Tous les habitants de la cour étaient réunis chez ma grand-mère et chacun attendait en silence le moment inéluctable où le vieux musicien arriverait au bout de sa gamme. En fin d'après-midi, Ali, qui était peintre en bâtiment, entra dans la cour en sifflotant à son habitude. Entre deux sanglots, Zina le mit au courant du drame. Lâchant sur place ses pots de peinture et ses pinceaux, il se précipita chez ma grand-mère et nous rejoignit, la mine défaite, dans la petite chambre où son vieil ami jouait les dernières mesures de la chanson de sa vie. À ce moment, le vieillard ne parlait plus et gisait inerte sur son lit, les yeux fermés, respirant à peine. Ali était effondré. Il restait là, au pied du lit, les bras ballants, le regard fixe, incapable de prononcer un mot. Soudain, Ernest ouvrit en grand ses yeux blancs, comme pour regarder la mort en face ; lui qui ne voyait rien depuis si longtemps.
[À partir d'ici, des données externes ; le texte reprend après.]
@[simp] theorem Dev.memWrite_now (s : Dev) (a : Nat) (l : List Byte) : (s.memWrite a l).now = s.now := rfl
@[simp] theorem Dev.memWrite_cyc (s : Dev) (a : Nat) (l : List Byte) : (s.memWrite a l).cyc = s.cyc := rfl
@[simp] theorem Dev.memWrite_bootAt (s : Dev) (a : Nat) (l : List Byte) : (s.memWrite a l).bootAt = s.bootAt := rfl
@[simp] theorem Dev.memWrite_ftime (s : Dev) (a : Nat) (l : List Byte) : (s.memWrite a l).ftime = s.ftime := rfl
@[simp] theorem Dev.memWrite_sampled (s : Dev) (a : Nat) (l : List Byte) : (s.memWrite a l).sampled = s.sampled := rfl
@[simp] theorem Dev.memWrite_free (s : Dev) (a : Nat) (l : List Byte) : (s.memWrite a l).free = s.free := rfl
@[simp] theorem Dev.memWrite_regs (s : Dev) (a : Nat) (l : List Byte) : (s.memWrite a l).regs = s.regs := rfl
@[simp] theorem Dev.memWrite_objs (s : Dev) (a : Nat) (l : List Byte) : (s.memWrite a l).objs = s.objs := rfl
@[simp] theorem Dev.memWrite_flash (s : Dev) (a : Nat) (l : List Byte) : (s.memWrite a l).flash = s.flash := rfl
@[simp] theorem Dev.memWrite_out (s : Dev) (a : Nat) (l : List Byte) : (s.memWrite a l).out = s.out := rfl
@[simp] theorem Dev.memWrite_tel (s : Dev) (a : Nat) (l : List Byte) : (s.memWrite a l).tel = s.tel := rfl
@[simp] theorem Dev.memWrite_fwd (s : Dev) (a : Nat) (l : List Byte) : (s.memWrite a l).fwd = s.fwd := rfl
@[simp] theorem Dev.memWrite_arb (s : Dev) (a : Nat) (l : List Byte) : (s.memWrite a l).arb = s.arb := rfl
@[simp] theorem Dev.memWrite_sch (s : Dev) (a : Nat) (l : List Byte) : (s.memWrite a l).sch = s.sch := rfl
@[simp] theorem Dev.memWrite_xing (s : Dev) (a : Nat) (l : List Byte) : (s.memWrite a l).xing = s.xing := rfl
@[simp] theorem Dev.memWrite_rt (s : Dev) (a : Nat) (l : List Byte) : (s.memWrite a l).rt = s.rt := rfl
@[simp] theorem Dev.memWrite_dl (s : Dev) (a : Nat) (l : List Byte) : (s.memWrite a l).dl = s.dl := rfl
@[simp] theorem Dev.memWrite_pci (s : Dev) (a : Nat) (l : List Byte) : (s.memWrite a l).pci = s.pci := rfl
@[simp] theorem Dev.memWrite_bl (s : Dev) (a : Nat) (l : List Byte) : (s.memWrite a l).bl = s.bl := rfl
@[simp] theorem Dev.memWrite_ln (s : Dev) (a : Nat) (l : List Byte) : (s.memWrite a l).ln = s.ln := rfl
@[simp] theorem Dev.memWrite_sf (s : Dev) (a : Nat) (l : List Byte) : (s.memWrite a l).sf = s.sf := rfl
@[simp] theorem Dev.memWrite_eng (s : Dev) (a : Nat) (l : List Byte) : (s.memWrite a l).eng = s.eng := rfl
@[simp] theorem Dev.memWrite_coll (s : Dev) (a : Nat) (l : List Byte) : (s.memWrite a l).coll = s.coll := rfl
@[simp] theorem Dev.memWrite_svc (s : Dev) (a : Nat) (l : List Byte) : (s.memWrite a l).svc = s.svc := rfl
@[simp] theorem Dev.memWrite_trust (s : Dev) (a : Nat) (l : List Byte) : (s.memWrite a l).trust = s.trust := rfl
@[simp] theorem Dev.memWrite_pe (s : Dev) (a : Nat) (l : List Byte) : (s.memWrite a l).pe = s.pe := rfl
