-- ==== Sys2Proof/Laws/Shared.lean ====
section
/-! SUPPORT. What the shared steps of a command do, each said once: a tree message down, the end of a directed packet's path, the issue of
an operation word. -/
namespace Sys2Proof.Machine

/-- A down message of a sender and a term the switch follows. -/
theorem Dev.downMsg_followed {s : Dev} {src : TreeSrc} {m : TreeMsg} {act : Dev → Bool → Dev} (ha : s.treeAccept src = true)
    (ht : s.fget Fld.DL_DEAL_STAT.TERM 0 ≤ m.term) : s.downMsg src m act = act (s.followed src m) true := by
  unfold Dev.downMsg Dev.followed
  rw [if_pos ha]
  exact if_neg (Nat.not_lt.2 ht)

/-- A down message of a sender the switch does not follow is counted and dropped. -/
theorem Dev.downMsg_dropped {s : Dev} {src : TreeSrc} {m : TreeMsg} {act : Dev → Bool → Dev} (ha : s.treeAccept src = false) :
    s.downMsg src m act = s.count .DL_TREE_DROP_CNT 0 1 := by
  unfold Dev.downMsg; rw [if_neg (by simp [ha])]

/-- A directed packet of its command's kind at the end of its path. -/
theorem Dev.directedEnd_here {s : Dev} {port kind : Nat} {b c : List Byte} {f : Dev → List Byte → Dev} (hf : s.isFabric port = true)
    (hc : directedHop port b = some c) (hk : byteN c 0 = kind) (hl : byteN c 2 = byteN c 1) : s.directedEnd port kind b f = f s c := by
  unfold Dev.directedEnd; rw [if_neg (by simp [hf]), hc]; exact if_pos ⟨hk, hl⟩

/-- A legal operation word that may issue does what its operation does. -/
theorem Dev.runOp_issued {s : Dev} {op e : Nat} {w : OpWord} {legal : Bool} {gs vs : List Nat} {f : Dev → Dev}
    (h : s.MayIssue op e w gs vs) (hl : legal = true) (ho : opAssigned op = true := by decide) : s.runOp op e w legal gs vs f = f s := by
  obtain ⟨h1, h2, h3, h4⟩ := h
  unfold Dev.runOp
  rw [if_neg (by simp [h1]), h4]
  dsimp only
  rw [if_neg (by simp [ho]), if_neg (by simp [h2]), if_neg (by simp [h3, hl])]

/-- A word that may issue but is not legal raises fault code 1. -/
theorem Dev.runOp_illegal {s : Dev} {op e : Nat} {w : OpWord} {gs vs : List Nat} {f : Dev → Dev} (h1 : s.canIssue e = true)
    (h2 : (s.en e).regsFree gs vs = true) (h3 : (s.wordAt e).map opWordOf = some (op, w)) (ho : opAssigned op = true := by decide) :
    s.runOp op e w false gs vs f = (s.issued e).engFaultOpen e 1 := by
  unfold Dev.runOp
  rw [if_neg (by simp [h1]), h3]
  dsimp only
  rw [if_neg (by simp [ho]), if_neg (by simp [h2]), if_pos (by simp)]

/-- An operation other than the one at the pc has no effect. -/
theorem Dev.runOp_other {s : Dev} {op e : Nat} {w : OpWord} {legal : Bool} {gs vs : List Nat} {f : Dev → Dev} {x : Nat × OpWord}
    (h : (s.wordAt e).map opWordOf = some x) (ha : opAssigned x.1 = true) (hx : x ≠ (op, w)) : s.runOp op e w legal gs vs f = s := by
  unfold Dev.runOp
  by_cases hc : s.canIssue e = true
  · rw [if_neg (by simp [hc]), h]
    dsimp only
    rw [if_neg (by simp [ha]), if_pos (Or.inl hx)]
  · exact if_pos (by simp [hc])

/-- An engine that has a run, after a change that keeps it. -/
theorem Dev.en_modEn {s : Dev} {e : Nat} {f : Eng → Eng} (hr : (s.en e).run ≠ none) (hf : (f (s.en e)).run = (s.en e).run) :
    (s.modEn e f).en e = f (s.en e) := by
  have hn : f (s.en e) ≠ ({} : Eng) := fun h => hr (by rw [← hf, h])
  show tget {} (tput {} s.eng.eng e (f (s.en e))) e = f (s.en e)
  unfold tput tget
  rw [if_neg hn, tfind_tins, if_pos rfl]; rfl

/-- What the sampler never changes: an engine's registers, its run, the slots, the runs and the time. -/
def Eng.Alike (s t : Dev) (e : Nat) : Prop :=
  (t.en e).g = (s.en e).g ∧ (t.en e).v = (s.en e).v ∧ (t.en e).run = (s.en e).run ∧ t.eng.slots = s.eng.slots ∧ t.eng.runs = s.eng.runs ∧
    t.now = s.now

theorem Eng.Alike.trans {s t u : Dev} {e : Nat} (h : Eng.Alike s t e) (k : Eng.Alike t u e) : Eng.Alike s u e :=
  ⟨k.1.trans h.1, k.2.1.trans h.2.1, k.2.2.1.trans h.2.2.1, k.2.2.2.1.trans h.2.2.2.1, k.2.2.2.2.1.trans h.2.2.2.2.1,
    k.2.2.2.2.2.trans h.2.2.2.2.2⟩
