theorem Dev.acceptCpl_sound {s : Dev} {r : Req} {t : Tlp} {cells : Nat} (h0 : s.Sound) : (Dev.acceptCpl s r t cells).Sound := by
  unfold Dev.acceptCpl
  repeat' first
    | with_reducible assumption
    | with_reducible apply Dev.endReq_sound
    | with_reducible apply Dev.lockReadFails_sound
    | (intro x; have hx : Dev.Sound x; (on_goal 2 => clear_value x); (on_goal 1 => unfold x))
    | (intro x; (fail_if_success (have q : Engs := x)); (fail_if_success (have q : Svc := x)); (fail_if_success (have q : Trust := x)); (fail_if_success (have q : _ → _ := x)); clear_value x)
    | intro x
    | lift_lets -underBinder
    | (simp only [↓Dev.sound_mk]; with_reducible apply Dev.Sound.parts)
    | with_reducible apply ite_sound
    | dsimp -zeta only
    | split
    | dsimp -zeta +zetaDelta only

theorem Dev.lateCpl_sound {s : Dev} {t : Tlp} (h0 : s.Sound) : (Dev.lateCpl s t).Sound := by
  unfold Dev.lateCpl
  repeat' first
    | with_reducible assumption
    | with_reducible apply Dev.count_sound
    | (intro x; have hx : Dev.Sound x; (on_goal 2 => clear_value x); (on_goal 1 => unfold x))
    | (intro x; (fail_if_success (have q : Engs := x)); (fail_if_success (have q : Svc := x)); (fail_if_success (have q : Trust := x)); (fail_if_success (have q : _ → _ := x)); clear_value x)
    | intro x
    | lift_lets -underBinder
    | (simp only [↓Dev.sound_mk]; with_reducible apply Dev.Sound.parts)
    | dsimp -zeta only
    | dsimp -zeta +zetaDelta only

theorem Dev.unboundAnswer_sound {s : Dev} {pid : Nat} {p : Pkt} (h0 : s.Sound) : (Dev.unboundAnswer s pid p).Sound := by
  unfold Dev.unboundAnswer
  repeat' first
    | with_reducible assumption
    | with_reducible apply Dev.delPkt_sound
    | with_reducible apply Dev.dropLog_sound
    | with_reducible apply Dev.emit_sound
    | with_reducible apply Dev.raise_sound
    | (intro x; have hx : Dev.Sound x; (on_goal 2 => clear_value x); (on_goal 1 => unfold x))
    | (intro x; (fail_if_success (have q : Engs := x)); (fail_if_success (have q : Svc := x)); (fail_if_success (have q : Trust := x)); (fail_if_success (have q : _ → _ := x)); clear_value x)
    | intro x
    | lift_lets -underBinder
    | (simp only [↓Dev.sound_mk]; with_reducible apply Dev.Sound.parts)
    | dsimp -zeta only
    | split
    | dsimp -zeta +zetaDelta only

theorem Dev.lockedUr_sound {s : Dev} {pid : Nat} {p : Pkt} (h0 : s.Sound) : (Dev.lockedUr s pid p).Sound := by
  unfold Dev.lockedUr
  repeat' first
    | with_reducible assumption
    | with_reducible apply Dev.answer_sound
    | with_reducible apply Dev.delPkt_sound
    | (intro x; have hx : Dev.Sound x; (on_goal 2 => clear_value x); (on_goal 1 => unfold x))
    | (intro x; (fail_if_success (have q : Engs := x)); (fail_if_success (have q : Svc := x)); (fail_if_success (have q : Trust := x)); (fail_if_success (have q : _ → _ := x)); clear_value x)
    | intro x
    | lift_lets -underBinder
    | dsimp -zeta only
    | split
    | dsimp -zeta +zetaDelta only

theorem Dev.acsViolation_sound {s : Dev} {pid : Nat} {p : Pkt} (h0 : s.Sound) : (Dev.acsViolation s pid p).Sound := by
  unfold Dev.acsViolation
  repeat' first
    | with_reducible assumption
    | with_reducible apply Dev.aerAtEntry_sound
    | with_reducible apply Dev.answer_sound
    | with_reducible apply Dev.delPkt_sound
    | (intro x; have hx : Dev.Sound x; (on_goal 2 => clear_value x); (on_goal 1 => unfold x))
    | (intro x; (fail_if_success (have q : Engs := x)); (fail_if_success (have q : Svc := x)); (fail_if_success (have q : Trust := x)); (fail_if_success (have q : _ → _ := x)); clear_value x)
    | intro x
    | lift_lets -underBinder
    | dsimp -zeta only
    | split
    | dsimp -zeta +zetaDelta only

theorem Dev.lockTake_sound {s : Dev} {vs g : Nat} {t : Tlp} (h0 : s.Sound) : (Dev.lockTake s vs g t).Sound := by
  unfold Dev.lockTake
  repeat' first
    | with_reducible assumption
    | with_reducible apply Dev.fsets_sound
    | (intro x; have hx : Dev.Sound x; (on_goal 2 => clear_value x); (on_goal 1 => unfold x))
    | (intro x; (fail_if_success (have q : Engs := x)); (fail_if_success (have q : Svc := x)); (fail_if_success (have q : Trust := x)); (fail_if_success (have q : _ → _ := x)); clear_value x)
    | intro x
    | lift_lets -underBinder
    | (simp only [↓Dev.sound_mk]; with_reducible apply Dev.Sound.parts)
    | dsimp -zeta only
    | dsimp -zeta +zetaDelta only

theorem Dev.lockStep_sound {s : Dev} {p : Pkt} {g : Nat} (h0 : s.Sound) : (Dev.lockStep s p g).1.Sound := by
  unfold Dev.lockStep
  split
  · exact h0
  · split
    · split
      · split
        · exact h0
        · exact Dev.lockTake_sound h0
      · exact Dev.fsets_sound h0
      · exact h0
    · exact h0
theorem Dev.lockStep_pair {s : Dev} {p : Pkt} {g : Nat} {t_ x_} (e_ : Dev.lockStep s p g = (t_, x_)) (h0 : s.Sound) : t_.Sound := by
  have q := Dev.lockStep_sound (s := s) (p := p) (g := g) h0; rw [e_] at q; exact q

theorem Dev.settle_sound {s : Dev} {pid : Nat} {p : Pkt} (h0 : s.Sound) : (Dev.settle s pid p).Sound := by
  unfold Dev.settle
  extract_lets here seqIn f d req late needs
  clear_value seqIn
  split
  · exact Dev.delPkt_sound (Dev.modIn_sound (Dev.count_sound h0))
  · exact Dev.delPkt_sound (Dev.raise_sound (Dev.count_sound h0))
  · extract_lets s0 hold s1 p1 s2 done
    have a0 : Dev.Sound s0 := by
      unfold s0; split
      · exact Dev.modIn_sound h0
      · exact h0
    clear_value s0
    have a1 : Dev.Sound s1 := by
      unfold s1
      repeat' first
        | with_reducible assumption
        | with_reducible apply Dev.acceptCpl_sound
        | with_reducible apply Dev.lockReadFails_sound
        | split
    clear_value s1
    have a2 : Dev.Sound done := by
      unfold done s2
      repeat' first
        | with_reducible assumption
        | with_reducible apply Dev.delPkt_sound
        | with_reducible apply Dev.lateCpl_sound
        | with_reducible apply Dev.discard_sound
        | with_reducible apply Dev.putPkt_sound
        | with_reducible apply Dev.enqueue_sound
        | split
    clear_value done
    split
    · exact Dev.advance_sound a2
    · exact a2

theorem Dev.forward_sound {s : Dev} {pid : Nat} {p : Pkt} {g : Nat} {t : Option Tlp} (h0 : s.Sound) : (Dev.forward s pid p g t).Sound := by
  unfold Dev.forward
  repeat' first
    | with_reducible assumption
    | with_reducible apply Dev.count_sound
    | with_reducible apply Dev.delPkt_sound
    | with_reducible apply Dev.discard_sound
    | with_reducible apply Dev.dropTrickOf_sound
    | with_reducible apply Dev.lockStep_sound
    | with_reducible refine Dev.lockStep_pair (by with_reducible assumption) ?_
    | with_reducible apply Dev.putPkt_sound
    | with_reducible apply Dev.settle_sound
    | (intro x; have hx : Dev.Sound x; (on_goal 2 => clear_value x); (on_goal 1 => unfold x))
    | (intro x; (fail_if_success (have q : Engs := x)); (fail_if_success (have q : Svc := x)); (fail_if_success (have q : Trust := x)); (fail_if_success (have q : _ → _ := x)); clear_value x)
    | intro x
    | lift_lets -underBinder
    | (simp only [↓Dev.sound_mk]; with_reducible apply Dev.Sound.parts)
    | with_reducible apply ite_sound
    | dsimp -zeta only
    | split
    | dsimp -zeta +zetaDelta only

theorem Dev.copies_sound {s : Dev} {pid : Nat} {p : Pkt} {l : List Nat} (h0 : s.Sound) : (Dev.copies s pid p l).Sound := by
  unfold Dev.copies
  repeat' first
    | with_reducible assumption
    | with_reducible apply Dev.delPkt_sound
    | with_reducible apply Dev.enter_sound
    | with_reducible apply Dev.forward_sound
    | with_reducible apply each_sound
    | (intro x; have hx : Dev.Sound x; (on_goal 2 => clear_value x); (on_goal 1 => unfold x))
    | (intro x; (fail_if_success (have q : Engs := x)); (fail_if_success (have q : Svc := x)); (fail_if_success (have q : Trust := x)); (fail_if_success (have q : _ → _ := x)); clear_value x)
    | intro x
    | lift_lets -underBinder
    | (simp only [↓Dev.sound_mk]; with_reducible apply Dev.Sound.parts)
    | dsimp -zeta only
    | dsimp -zeta +zetaDelta only

theorem coreLookup_sound {pid : Nat} {chk : CoreCheck} {s : Dev} (h0 : s.Sound) : (coreLookup pid chk s).Sound := by
  unfold coreLookup
  repeat' first
    | with_reducible assumption
    | with_reducible apply Dev.acsViolation_sound
    | with_reducible apply Dev.copies_sound
    | with_reducible apply Dev.count_sound
    | with_reducible apply Dev.delPkt_sound
    | with_reducible apply Dev.discard_sound
    | with_reducible apply Dev.drop_sound
    | with_reducible apply Dev.forward_sound
    | with_reducible apply Dev.lockedUr_sound
    | with_reducible apply Dev.unbound_sound
    | with_reducible apply Dev.unboundAnswer_sound
    | (intro x; have hx : Dev.Sound x; (on_goal 2 => clear_value x); (on_goal 1 => unfold x))
    | (intro x; (fail_if_success (have q : Engs := x)); (fail_if_success (have q : Svc := x)); (fail_if_success (have q : Trust := x)); (fail_if_success (have q : _ → _ := x)); clear_value x)
    | intro x
    | lift_lets -underBinder
    | with_reducible apply ite_sound
    | dsimp -zeta only
    | split
    | dsimp -zeta +zetaDelta only

theorem Dev.coreMw_pair {s : Dev} {p : IntPkt} {t_ x_} (e_ : Dev.coreMw s p = some (t_, x_)) (h0 : s.Sound) : t_.Sound := by
  unfold Dev.coreMw at e_
  split at e_
  · dsimp only at e_
    split at e_
    · simp at e_
    · split at e_
      · simp only [Option.some.injEq, Prod.mk.injEq] at e_
        obtain ⟨rfl, -⟩ := e_; exact Dev.emit_sound h0
      · simp only [Option.some.injEq, Prod.mk.injEq] at e_
        obtain ⟨rfl, -⟩ := e_; exact h0
  · simp at e_

theorem packetIngress_sound {port : Nat} {x : Ingress} {s : Dev} (h0 : s.Sound) : (packetIngress port x s).Sound := by
  unfold packetIngress
  split
  · exact Dev.ingressPcie_sound h0
  · exact Dev.ingressMore_sound h0
  · exact Dev.ingressFabric_sound h0
  · split
    · rename_i h
      split at h
      · exact Dev.ingressInternal_sound (Dev.coreMw_pair h h0)
      · simp at h
    · rename_i h
      split at h
      · exact Dev.coreMw_pair h h0
      · simp at h
    · exact Dev.ingressInternal_sound h0

theorem npReservation_sound {pid : Nat} {s : Dev} (h0 : s.Sound) : (npReservation pid s).Sound := by
  unfold npReservation
  repeat' first
    | with_reducible assumption
    | with_reducible apply Dev.enqueue_sound
    | with_reducible apply Dev.fset_sound
    | with_reducible apply Dev.putPkt_sound
    | with_reducible apply Dev.shelfTake_sound
    | (intro x; have hx : Dev.Sound x; (on_goal 2 => clear_value x); (on_goal 1 => unfold x))
    | (intro x; (fail_if_success (have q : Engs := x)); (fail_if_success (have q : Svc := x)); (fail_if_success (have q : Trust := x)); (fail_if_success (have q : _ → _ := x)); clear_value x)
    | intro x
    | lift_lets -underBinder
    | (simp only [↓Dev.sound_mk]; with_reducible apply Dev.Sound.parts)
    | with_reducible apply ite_sound
    | dsimp -zeta only
    | split
    | dsimp -zeta +zetaDelta only

end Sys2Proof.Machine
end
Alors Allah, le puissant, le miséricordieux, se pencha vers Ali et lui murmura quelque chose à l'oreille. Ali s'approcha de la tête du lit, posa la main sur l'épaule de mon grand-oncle et prononça d'une voix claire et assurée ce qui restera dans la mémoire des témoins de la scène comme le plus merveilleux mensonge qu'ils aient jamais entendu :

   Monsieur Zumbihl, je viens d'entendre à la radio... ils l'ont dit aux informations... ils se sont mis d'accord, à Évian... l'Algérie reste française... vous entendez ?... l'Algérie va rester française.

Et Ali sortit, la tête basse, honteux de ce qu'il venait de faire. Le vieux professeur de musique n'entendit sans doute rien et ma grand-mère lui ferma les yeux quelques instants plus tard.

Ali !… ce jour là tu as été grand comme le monde.

Voilà. C'est une histoire qui ressemble à un conte, mais c'est une histoire vraie. Comme disait Guareschi [1]  : "une de ces histoires simples qui arrivent parfois dans ces pays où les passions déchaînent les hommes et où le soleil tape dur sur la tête des pauvres gens".

[1] Giovanni Guareschi, père de Don Camillo.